Long-Term Consolidation
Initially, enterprises may adopt a scattered approach, with different teams purchasing their own specialized AI applications [26:37:00]. However, this will likely lead to an unsustainable maintenance burden due to disparate data source connections [27:03:00]. The long-term trend is expected to be consolidation towards a single platform plugged into all company data sources, capable of supporting diverse automation objectives [27:09:00].
Model Improvement Trajectories
The “scale is all you need” hypothesis is breaking, as diminishing returns from simply increasing capital and compute are observed [09:21:00]. The next step in AI development will require smarter and more creative approaches [09:33:00].

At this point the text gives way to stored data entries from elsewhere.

-- ==== Sys2Proof/Machine/Bits.lean ====
section
/-!
DEFINITION. Machine/Bits.lean: bit fields of a word, bytes and numbers in either byte order, and sparse tables held
as lists of key and value in rising key order.
-/
namespace Sys2Proof.Machine

/-- Bits [lsb+w-1 : lsb] of a number. -/
def bitsOf (n lsb w : Nat) : Nat := (n >>> lsb) % 2 ^ w

/-- A number with bits [lsb+w-1 : lsb] replaced by the low w bits of x. -/
def withBits (n lsb w x : Nat) : Nat :=
  n - (bitsOf n lsb w) * 2 ^ lsb + (x % 2 ^ w) * 2 ^ lsb

/-- Ones in bits [lsb+w-1 : lsb]. -/
def maskBits (lsb w : Nat) : Nat := (2 ^ w - 1) * 2 ^ lsb

/-- Bit i of a number. -/
def bitAt (n i : Nat) : Bool := (n >>> i) % 2 == 1

/-- 0 or 1. -/
def ofBool (b : Bool) : Nat := if b then 1 else 0

/-- A count that stops at the largest number of w bits. -/
def satAdd (w a b : Nat) : Nat := min (2 ^ w - 1) (a + b)

/-- The number of ones among the low n bits. -/
def popcount : Nat → Nat → Nat
  | 0, _ => 0
  | n + 1, x => x % 2 + popcount n (x / 2)

/-- The indices below n whose bit is set, rising. -/
def onesUpTo (n x : Nat) : List Nat := (List.range n).filter (bitAt x)

/-- Two's complement of w bits read as an integer. -/
def signedOf (w n : Nat) : Int := if n % 2 ^ w < 2 ^ (w - 1) then (n % 2 ^ w : Nat) else ((n % 2 ^ w : Nat) : Int) - (2 ^ w : Nat)

/-- A byte string as a number, the first byte least significant (R22, host memory). -/
def leNat : List Byte → Nat
  | [] => 0
  | b :: bs => b.toNat + 256 * leNat bs

/-- A byte string as a number, the first byte most significant (R22, fabric, felt link and line). -/
def beNat (bs : List Byte) : Nat := bs.foldl (fun a b => a * 256 + b.toNat) 0

/-- A number as n bytes, least significant first. -/
def leBytes : Nat → Nat → List Byte
  | 0, _ => []
  | n + 1, x => BitVec.ofNat 8 x :: leBytes n (x / 256)

/-- A number as n bytes, most significant first. -/
def beBytes (n x : Nat) : List Byte := (leBytes n x).reverse

/-- n bytes from offset i, zero where the string has none. -/
def bytesAt (bs : List Byte) (i n : Nat) : List Byte :=
  let t := (bs.drop i).take n
  t ++ List.replicate (n - t.length) 0

/-- The string with the bytes at offset i replaced, as far as the string reaches. -/
def overwrite (bs : List Byte) (i : Nat) (new : List Byte) : List Byte :=
  bs.take i ++ new.take (bs.length - i) ++ bs.drop (i + new.length)

/-- n zero bytes. -/
def zeros (n : Nat) : List Byte := List.replicate n 0

/-- The value at a key. -/
def tblFind {α : Type} (k : Nat) : List (Nat × α) → Option α
  | [] => none
  | (k', v) :: t => if k' = k then some v else tblFind k t

/-- The value at a key, or the value every unlisted key has. -/
def tblGet {α : Type} (d : α) (t : List (Nat × α)) (k : Nat) : α := (tblFind k t).getD d

/-- The table with a value at a key; the keys stay in rising order. -/
def tblPut {α : Type} (k : Nat) (v : α) : List (Nat × α) → List (Nat × α)
  | [] => [(k, v)]
  | (k', v') :: t => if k < k' then (k, v) :: (k', v') :: t else if k = k' then (k, v) :: t else (k', v') :: tblPut k v t

/-- The table without a key. -/
def tblDel {α : Type} (k : Nat) (t : List (Nat × α)) : List (Nat × α) := t.filter fun e => e.1 != k

/-- The table with a function applied to the value at a key. -/
def tblMod {α : Type} (d : α) (k : Nat) (f : α → α) (t : List (Nat × α)) : List (Nat × α) :=
  tblPut k (f (tblGet d t k)) t

/-- The first i items of a list and the rest, without item i; none when there is no item i. -/
def takeAt {α : Type} : Nat → List α → Option (α × List α)
  | _, [] => none
  | 0, x :: t => some (x, t)
  | n + 1, x :: t => (takeAt n t).map fun (y, r) => (y, x :: r)

/-- The first item that satisfies p, and the list without it. -/
def takeFirst {α : Type} (p : α → Bool) : List α → Option (α × List α)
  | [] => none
  | x :: t => if p x then some (x, t) else (takeFirst p t).map fun (y, r) => (y, x :: r)

/-- The list with f applied to the first item that satisfies p. -/
def modFirst {α : Type} (p : α → Bool) (f : α → α) : List α → List α
  | [] => []
  | x :: t => if p x then f x :: t else x :: modFirst p f t

/-- The list with item i replaced. -/
def setAt {α : Type} : Nat → α → List α → List α
  | _, _, [] => []
  | 0, v, _ :: t => v :: t
  | n + 1, v, x :: t => x :: setAt n v t

end Sys2Proof.Machine
end

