/-- The DRAM clusters: the bytes of the window partition and the counter pairs (packets and bytes) that are not zero;
pairs stored as invalid; uncorrectable words, as partition × 2^40 + number, rising (R401); the channel set that retrains
next, and the set of the last pause with its start (R400); spares by cluster; the corrections of the present second of
the time counter, by 16 × cluster + channel (R401). -/
structure DdcSt where
  win : List (Nat × Byte)
  pairs : List (Nat × Nat × Nat)
  invalid : List Nat
  bad : List Nat
  set : Nat
  paused : Option (Nat × Nat)
  spares : List (Nat × SpareSt)
  ceSec : Nat
  /-- channels whose first CE_THRESH event has been, as 16 × cluster + channel (spec/19_mill.md R576) -/
  ceFirst : List Nat
  ce : List (Nat × Nat)
  deriving DecidableEq, Repr

/-! ## Queues, scheduling and credit, spec/14_scheduling.md -/

/-- The two buckets of a node or policer (R431, R439), in units of 10^-7 byte, and the scheduler slot up to which they
have been refilled. -/
structure Bucket where
  cir : Int
  pir : Int
  at_ : Nat
  deriving DecidableEq, Repr

/-- An arrival for a queue that is being flushed, which is judged once the flush is over (R416): the queue, the
requester, the cells that a copy holds, the packet. -/
structure LateArr where
  q : Nat
  req : Nat
  cells : Option (List Nat)
  pkt : QPkt
  deriving DecidableEq, Repr

/-- QSC, SHP: the queues; VOQs with a positive balance, in the order in which it became positive (R419); deficits of
nodes, and the child whose turn it is at a parent in a colour and priority (R429); buckets of nodes by level × 2^20 +
index, of policers at level 5; the queue being flushed, how many of its packets are left to drop, and what has arrived
for it since (R416); high-water
marks of ports (R440); the slot in which selections were last made, and the selections of it by port (R430). -/
structure QscSt where
  qs : List (Nat × Queue)
  elig : List Nat
  deficits : List (Nat × Int)
  turns : List (Nat × Nat)
  buckets : List (Nat × Bucket)
  flush : Option (Nat × Nat)
  late : List LateArr
  portHwm : List (Nat × Nat × Nat)
  slot : Nat
  picks : List (Nat × Nat)
  deriving DecidableEq, Repr

/-- A credit request at the destination (R421). -/
structure CrdReq where
  src : Nat
  pg : Nat
  cls : Nat
  addr : Nat
  pair : Bool
  deriving DecidableEq, Repr

/-- CRD: the requests of the slot to come, the arrival queue, the position that the rotation starts from; the module
bucket and the groups' buckets in units of 10^-7 byte, and the slot up to which they have been refilled (R422,
R423). -/
structure CrdSt where
  slotReqs : List CrdReq
  queue : List CrdReq
  ptr : Nat
  modBucket : Nat
  groups : List (Nat × Nat)
  at_ : Nat
  deriving DecidableEq, Repr

/-- The gate list of a port (R434 to R438), times in nanoseconds of the counter: the instant a cycle of the operating
list starts from, its cycle and entries; the instant of a pending switch; whether the list waits for its next computed
cycle start after the counter was stepped, with that start. -/
structure GateSt where
  base : Nat
  cycle : Nat
  entries : Nat
  switchAt : Option Nat
  resume : Option Nat
  deriving DecidableEq, Repr

/-! ## The fabric, spec/15_fabric.md -/

/-- A candidate marker position (R459): its bit modulo the frame, its count, and whether its marker of this window has
been seen. -/
structure Cand where
  pos : Nat
  count : Nat
  seen : Bool
  deriving DecidableEq, Repr

/-- The alignment of a lane (R459 to R461): LOCKED at a position or not, its candidates, and the run of errored
markers. -/
structure AlignSt where
  locked : Option Nat
  cands : List Cand
  errRun : Nat
  deriving DecidableEq, Repr

/-- A link (R461, R464, R467, R468): its alignment; whether delineation is lost; whether it has been LOCKED cleanly
for REJOIN_FRAMES; its reachability map by block; the transmit FIFO: link cells, control cells (destination and
messages), slot cells and data cells (R469); whether it was last seen in the spray sets. -/
structure LinkSt where
  align : AlignSt
  skip : Bool
  rejoined : Bool
  maps : List (Nat × Nat)
  txLink : List (List Byte)
  txCtl : List (Nat × List CtlMsg)
  txSlot : List (List Byte)
  txData : List (List Byte)
  sprayed : Bool
  deriving DecidableEq, Repr

/-- A data cell as received (R463, R479); legacy cells carry 24 bits of SEQ and no EPOCH. -/
structure DataCell where
  src : Nat
  pair : Bool
  pg : Nat
  cls : Nat
  epoch : Nat
  seq : Nat
  legacy : Bool
  ptr : Nat
  payload : List Byte
  deriving DecidableEq, Repr

/-- What a link has received and the module has accepted (R466): a data cell, a slot cell (source, circuit, member,
MSEQ, LF and blocks), a link cell of a link, a message of a control cell with its source and arrival time. -/
inductive RxCell where
  | data (c : DataCell)
  | slot (src ckt member mseq : Nat) (lf : Bool) (blocks : List Byte)
  | link (l : Nat) (payload : List Byte)
  | msg (src : Nat) (m : CtlMsg) (at_ : Nat)
  deriving DecidableEq, Repr

/-- A stream of a reorder context (R473): the packet in progress as its prefix and the bytes received, and whether it
discards up to the next first prefix. -/
structure StreamSt where
  cur : Option (List Byte × List Byte)
  skip : Bool
  deriving DecidableEq, Repr

/-- A reorder context (R473): EPOCH once it has one, the next SEQ, the cells held with their arrival time, the streams
by 8 × PG + CLASS. -/
structure ReorderSt where
  epoch : Option Nat
  next : Nat
  held : List (DataCell × Nat)
  streams : List (Nat × StreamSt)
  /-- no cell has come for 5 ms: a packet in progress is dropped at the next one -/
  idle : Bool
  deriving DecidableEq, Repr

/-- The fabric: links by number; cells accepted and not yet acted on; addresses (2 × module + P) that were last seen
reachable, that have ever been since entry to RUN, and that drop (R470); modules whose HEARTBEAT is up (R475) and
those monitored; the next SEQ by address and the next MSEQ by member (R472, R477); reorder contexts by source; the
EPOCH (R472), which domain TM holds; when QC was last released and when RUN was entered; the next HB_SEQ; the tie-break
of R469. -/
structure FabSt where
  links : List (Nat × LinkSt)
  rx : List RxCell
  reach : List Nat
  dropping : List Nat
  hbUp : List Nat
  monitored : List Nat
  seqs : List (Nat × Nat)
  mseqs : List (Nat × Nat)
  ctxs : List (Nat × ReorderSt)
  epoch : BitVec 8
  qcOut : Nat
  hbSeq : BitVec 16
  rot : Nat
  deriving DecidableEq, Repr
/-! ## Egress, spec/16_egress_rewrite.md -/

/-- A packet that the scheduler has selected, on its way over the couch link to its egress pipeline (R30, R486). -/
structure EgrPkt where
  bytes : List Byte
  dport : Nat
  cls : Nat
  rewrite : Nat
  ts : Option (Nat × Nat)
  deriving DecidableEq, Repr
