-- ==== Sys2Proof/Machine/Ddc.lean ====
section
/-!
DEFINITION. Machine/Ddc.lean: the DRAM clusters: partitions, errors, retraining, sparing (spec/13_memory.md R392 to
R411).
-/
namespace Sys2Proof.Machine

open Fld

/-! ## Partitions, R394, R396 to R398 -/

/-- Where a partition begins in the module memory address space, in GiB (R395, R396). -/
def State.partBase (s : State) (p : Nat) : Nat := (List.range p).foldl (fun a j => a + s.partGib j) 0

/-- The data set and the stripe of a unit of 64 bytes of a partition (R395). -/
def State.stripeAt (s : State) (p off : Nat) : Nat × Nat :=
  let a := s.partBase p * 2 ^ 30 + 64 * off
  let i := a / 4096
  (i % s.dataSets, 8 * (i / s.dataSets) + a % 4096 / 512)

/-- The cluster of burst j of a stripe: of a data burst, or for 8 of the check burst (R393). -/
def burstCluster (stripe j : Nat) : Nat :=
  if j = 8 then stripe % 9 else if j < stripe % 9 then j else j + 1

/-- The contents of every partition are gone, and every partition reads zero when it can next be read (R402). -/
def State.dramLost (s : State) : State :=
  ({ s with ddc := { s.ddc with win := [], pairs := [], invalid := [], bad := [] } }).pagesLost

/-- A cluster's spare. -/
def State.spare (s : State) (n : Nat) : SpareSt := tblGet SpareSt.init s.ddc.spares n
def State.setSpare (s : State) (n : Nat) (x : SpareSt) : State :=
  { s with ddc := { s.ddc with spares := if x = SpareSt.init then tblDel n s.ddc.spares else tblPut n x s.ddc.spares } }

/-- RUN of DDC_CTRL takes a value: 0 in INIT and ISOLATE alone, 1 with a partition that fits (R397, R398). -/
def State.ddcRunTo (s : State) (run : Bool) : State :=
  if run then
    if s.flag DDC_CTRL_RUN ix0 then s else
    let sum := s.partGib 0 + s.partGib 1 + s.partGib 2
    if s.usableGib < sum + 16 || 16 < s.partGib 0 then s.violation .ddc 0
    else
      let s := s.set DDC_PART_DEEP_GIB ix0 (s.usableGib - sum)
      ((s.set DDC_CTRL_RUN ix0 1).set DDC_CTRL_STOPPED ix0 0).dramLost
  else if s.gen.phase == .init || s.gen.phase == .isolate then
    if !s.flag DDC_CTRL_RUN ix0 then s else
    let s := ((s.set DDC_CTRL_RUN ix0 0).set DDC_CTRL_STOPPED ix0 1).set DDC_PART_DEEP_GIB ix0 0
    { (s.dramLost) with ddc := { s.dramLost.ddc with spares := s.ddc.spares.map fun e =>
        (e.1, { e.2 with copying := none, mapped := none }) } }
  else s.violation .ddc 0

/-- DDC_RUN: DDC_CTRL written. -/
def ddcRun (req : Req) (v : W64) (s : State) : State :=
  if !s.domUp (domDC 0) then s
  else (s.ownWrite req .ddcCtrl ix0 v DDC_CTRL_RUN.mask).ddcRunTo (DDC_CTRL_RUN.get v = 1)

/-! ## Sparing, R403 to R406 -/

/-- STATE of a cluster's spare (R410). -/
def State.spareState (s : State) (n : Nat) : Nat :=
  let x := s.spare n
  if !s.flag DDC_CTRL_SPARE_EN ix0 then 4
  else if x.failed then 3
  else if x.mapped.isSome then 2
  else ofBool x.copying.isSome

/-- A SPARING entry of the Mill's log, and an alert when sparing is done or has failed (spec/19_mill.md R578, R580). -/
def State.sparing (s : State) (n ch : Nat) : State :=
  let s := s.stageLog 8 0 (n + ch * 2 ^ 4 + s.spareState n * 2 ^ 8) 0
  if (s.spare n).copying.isSome then s else s.alertClass 5

/-- Whether a sparing copy may start (R403, R405). -/
def State.spareOk (s : State) (n : Nat) : Bool :=
  let x := s.spare n
  s.flag DDC_CTRL_SPARE_EN ix0 && x.tested && !x.failed && x.mapped.isNone

/-- A sparing copy starts; the Mill's record keeps the mapping (R403, spec/19_mill.md R576). -/
def State.spareBegin (s : State) (n src : Nat) : State :=
  let s := s.setSpare n { s.spare n with copying := some src }
  ({ s with mil := { s.mil with flash := { s.mil.flash with
      spares := tblPut n src s.mil.flash.spares } } }).sparing n src

/-- A channel's first CE_THRESH event: with AUTO 1 the Mill starts a sparing copy for it where R403 allows one
(spec/19_mill.md R576). -/
def State.autoSpare (s : State) (n ch : Nat) : State :=
  if s.ddc.ceFirst.contains (16 * n + ch) then s
  else
    let s := { s with ddc := { s.ddc with ceFirst := s.ddc.ceFirst ++ [16 * n + ch] } }
    if s.mil.ready && s.mil.flash.spareAuto && ch != 15 && s.spareOk n && (s.spare n).copying.isNone then s.spareBegin n ch
    else s

/-! ## Errors, R401 -/

/-- The corrections of a channel in the present second. -/
def State.ceNow (s : State) (k c : Nat) : Nat := if s.ddc.ceSec = s.tim.sec then tblGet 0 s.ddc.ce (16 * k + c) else 0

/-- m corrections in a channel are counted, and a second's count that they take above THRESH is reported (R401). -/
def State.corrected (s : State) (k c m : Nat) : State :=
  let was := s.ceNow k c
  let s := s.count DDC_CE_COUNT (ixNI k c) m
  let old := if s.ddc.ceSec = s.tim.sec then s.ddc.ce else []
  let s := { s with ddc := { s.ddc with ceSec := s.tim.sec, ce := tblPut (16 * k + c) (was + m) old } }
  let t := s.fld DDC_CE_CFG_THRESH (ixN k)
  if was ≤ t && t < was + m then (s.raiseAt DDC_INT_STATUS_CE_THRESH k 0 (k + 16 * c) 0).autoSpare k c else s

/-- The channel of a set in a cluster: the spare, where the set's channel is mapped onto it (R404). -/
def State.channelOf (s : State) (k set : Nat) : Nat := if (s.spare k).mapped == some set then 15 else set

/-- What an uncorrectable word does by its partition (R401): its counter pair becomes invalid; the packets of its page
are dropped at refill (R373); the read through a peer window that meets it completes with EP set (R123). Outside the
counters it stays until a write covers its stripe whole. -/
def State.ueActs (s : State) (p off word : Nat) : State :=
  let s := if p = 0 then s
    else { s with ddc := { s.ddc with bad := sortIn (badKey p (8 * off + word)) s.ddc.bad } }
  match p with
  | 0 =>
    let n := 4 * off + word / 2
    { s with ddc := { s.ddc with
      pairs := tblDel n s.ddc.pairs, invalid := if s.ddc.invalid.contains n then s.ddc.invalid else n :: s.ddc.invalid } }
  | 3 =>
    let h := pageBase + off / 64
    match s.queueOfPage h with
    | none => s
    | some q => s.modQueue q fun x => { x with
        pages := x.pages.map fun g => if g.h = h && g.written && g.lost = 0 then { g with lost := causeMemUncorrectable } else g }
  | 2 => (s.count PCE_POISON_TX_COUNT ix0 1).emit (.poisonedCompletion .pf0)
  | _ => s

/-- DRAM_READ: a read of a partition finds an error (R401), of a window for the peer's read that it serves. A single-bit
error is corrected in the channel that holds its burst (R393, R395). -/
def dramRead (part : Fin 4) (off : BitVec 35) (err : DramErr) (s : State) : State :=
  if !s.dramUp || s.partGib part.val * 2 ^ 24 ≤ off.toNat then s
  else
    match err with
    | .corrected _ j =>
      let (set, stripe) := s.stripeAt part.val off.toNat
      let k := burstCluster stripe j.val
      s.corrected k (s.channelOf k set) 1
    | .uncorrectable w =>
      (s.ueMet part.val (8 * off.toNat + w.val)).ueActs part.val off.toNat w.val

/-- CNT_CLR: a counter pair is zeroed and made valid (R409); without DRAM nothing is (R397). -/
def cntClr (req : Req) (v : W64) (s : State) : State :=
  let n := DDC_CNT_CLR_PAIR.get v
  let s := s.ownWrite req .ddcCntClr ix0 v 0
  if !s.dramUp || s.pairTotal ≤ n then s
  else { s with ddc := { s.ddc with pairs := tblDel n s.ddc.pairs, invalid := s.ddc.invalid.filter (· != n) } }

/-! ## Retraining, R400 -/

/-- A channel is retrained, unless its cluster is down or it is retired (R404); one that fails keeps its settings. -/
def State.retrainChannel (s : State) (k c : Nat) (bad : Bool) : State :=
  if !s.clusterUp k || (s.spare k).mapped == some c then s
  else
    let s := s.set DDC_CH_STATUS_RETRAIN_OK (ixNI k c) (ofBool (!bad))
    if bad then s.raiseAt DDC_INT_STATUS_RETRAIN_FAIL k 0 0 0 else s

/-- SET_RETRAIN: the next set pauses and is retrained, one channel in each cluster. `fails` has a bit for each cluster
whose channel fails. -/
def setRetrain (fails : BitVec 9) (s : State) : State :=
  if !s.flag DDC_CTRL_RUN ix0 || s.gen.selfRefresh then s
  else
    let c := s.ddc.set
    let s := { s with ddc := { s.ddc with set := (c + 1) % 16, paused := some (c, s.now) } }
    (List.range 9).foldl (fun s k => s.retrainChannel k c (fails.getLsbD k)) s

/-- The channels leave self-refresh: each is retrained before its first access, and the schedule of the sets starts from
there (R407). `fails` has bit 16 × cluster + channel for each channel that fails. -/
def State.leaveSelfRefresh (s : State) (fails : BitVec 144) : State :=
  if !s.gen.selfRefresh then s
  else
    let s := { s with gen := { s.gen with selfRefresh := false }, ddc := { s.ddc with set := 0, paused := none } }
    (List.range 9).foldl (fun s k =>
      (List.range 16).foldl (fun s c => s.retrainChannel k c (fails.getLsbD (16 * k + c))) s) s

/-- A channel may be in the pause of its set, which lasts at most 1.5 µs (R400). -/
def State.mayPause (s : State) (k c : Nat) : Bool :=
  match s.ddc.paused with
  | some (set, t) => set == c && s.now ≤ t + 7500 && s.clusterUp k && (s.spare k).mapped != some c
  | none => false

/-! ## Sparing commands -/

/-- SPARE_GO: the Mill maps a channel onto its cluster's spare (R403, R405). -/
def State.spareStart (s : State) (req : Req) (n src : Nat) : State :=
  let x := s.spare n
  if req != .mill || x.copying.isSome || src = 15 then s.violation .ddc n
  else if s.spareOk n then s.spareBegin n src
  else (s.raiseAt DDC_INT_STATUS_SPARE_FAIL n 0 0 0).sparing n src

/-- SPARE_GO: DDC_SPARE written with GO 1. -/
def spareGo (req : Req) (n : Fin 9) (v : W64) (s : State) : State :=
  if !s.domUp (domDC n.val) then s
  else (s.flushRw .ddc n.val).spareStart req n.val (DDC_SPARE_SRC.get v)

/-- SPARE_COPY_DONE: the copy is complete and the channel's traffic is on the spare (R404), or the spare was read with
an uncorrectable error and has failed (R405). -/
def spareCopyDone (n : Fin 9) (bad : Bool) (s : State) : State :=
  let x := s.spare n.val
  match x.copying with
  | none => s
  | some c =>
    if !s.clusterUp n.val then s
    else if bad then ((s.setSpare n.val { x with copying := none, failed := true }).raiseAt DDC_INT_STATUS_SPARE_FAIL n.val 0 0 0).sparing
      n.val c
    else ((s.setSpare n.val { x with copying := none, mapped := some c }).raiseAt DDC_INT_STATUS_SPARE_DONE n.val 0 0
      0).sparing n.val c

/-- SPARE_TEST: a pass of the background test of a spare: an uncorrectable word, or corrections that take the second
above THRESH, mark it failed (R406). A mapping that the Mill has restored at INIT is dropped when a fresh test fails
(R403). -/
def spareTest (n : Fin 9) (ue : Bool) (corr : BitVec 32) (s : State) : State :=
  let fresh := (s.spare n).mapped.isNone || s.gen.phase == .init
  if !s.clusterUp n || !s.flag DDC_CTRL_SPARE_EN ix0 || (s.spare n).copying.isSome || !fresh then s
  else
    let s := if corr = 0 then s else s.corrected n 15 corr.toNat
    let x := s.spare n
    if !ue && s.ceNow n 15 ≤ s.fld DDC_CE_CFG_THRESH (ixN n) then s.setSpare n.val { x with tested := true }
    else
      ((s.setSpare n.val { x with failed := true, mapped := none }).raiseAt DDC_INT_STATUS_SPARE_TEST_FAIL n.val 0 0 0).healthTo
        PRT_HEALTH_SPARE_FAIL 0 true

end Sys2Proof.Machine
end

A crucial missing capability in current models is the ability to learn from experience, akin to humans who start as novices and become experts over time [08:46:00]. Models should be able to learn from interactions and feedback from users, remembering past conversations and preferences [09:00:00]. While this capability doesn’t fully exist yet, experiments are underway, likely involving integrating interaction history into a queryable database that provides context to the model [45:39:00]. This would create a more personalized and effective AI assistant that grows with the user [46:07:00].
! aspects
- Human Involvement: Humans are still essential for evaluating model usefulness and providing initial high-quality data [13:03:00].
- Architectural Diversity: While transformers have shown surprising longevity, the field is actively exploring new architectures beyond the current dominant ones [35:34:00].
- Global Access: For AI to be truly useful globally, models must understand and speak diverse languages and cultures, not just English [30:49:00]. Efforts like Coher’s Aya project involve thousands of native speakers contributing data in over a hundred languages [30:32:00].
- Specialized Foundation Models: Beyond general language models, future foundation models are anticipated for specialized domains like biology (e.g., cancer data), chemistry, and material science, requiring significant investment in data collection and model development [32:13:00].
AI Risk and Societal Impact
While short-term risks like misuse by bad actors or job displacement (if retraining infrastructure is insufficient) are concerns, existential “doomsday” scenarios are considered less pressing than near-term and mid-term challenges [48:39:00]. AI is viewed as an augmenter that will increase human productivity and supply in a demand-constrained world, rather than a mass displacer of jobs [47:55:00].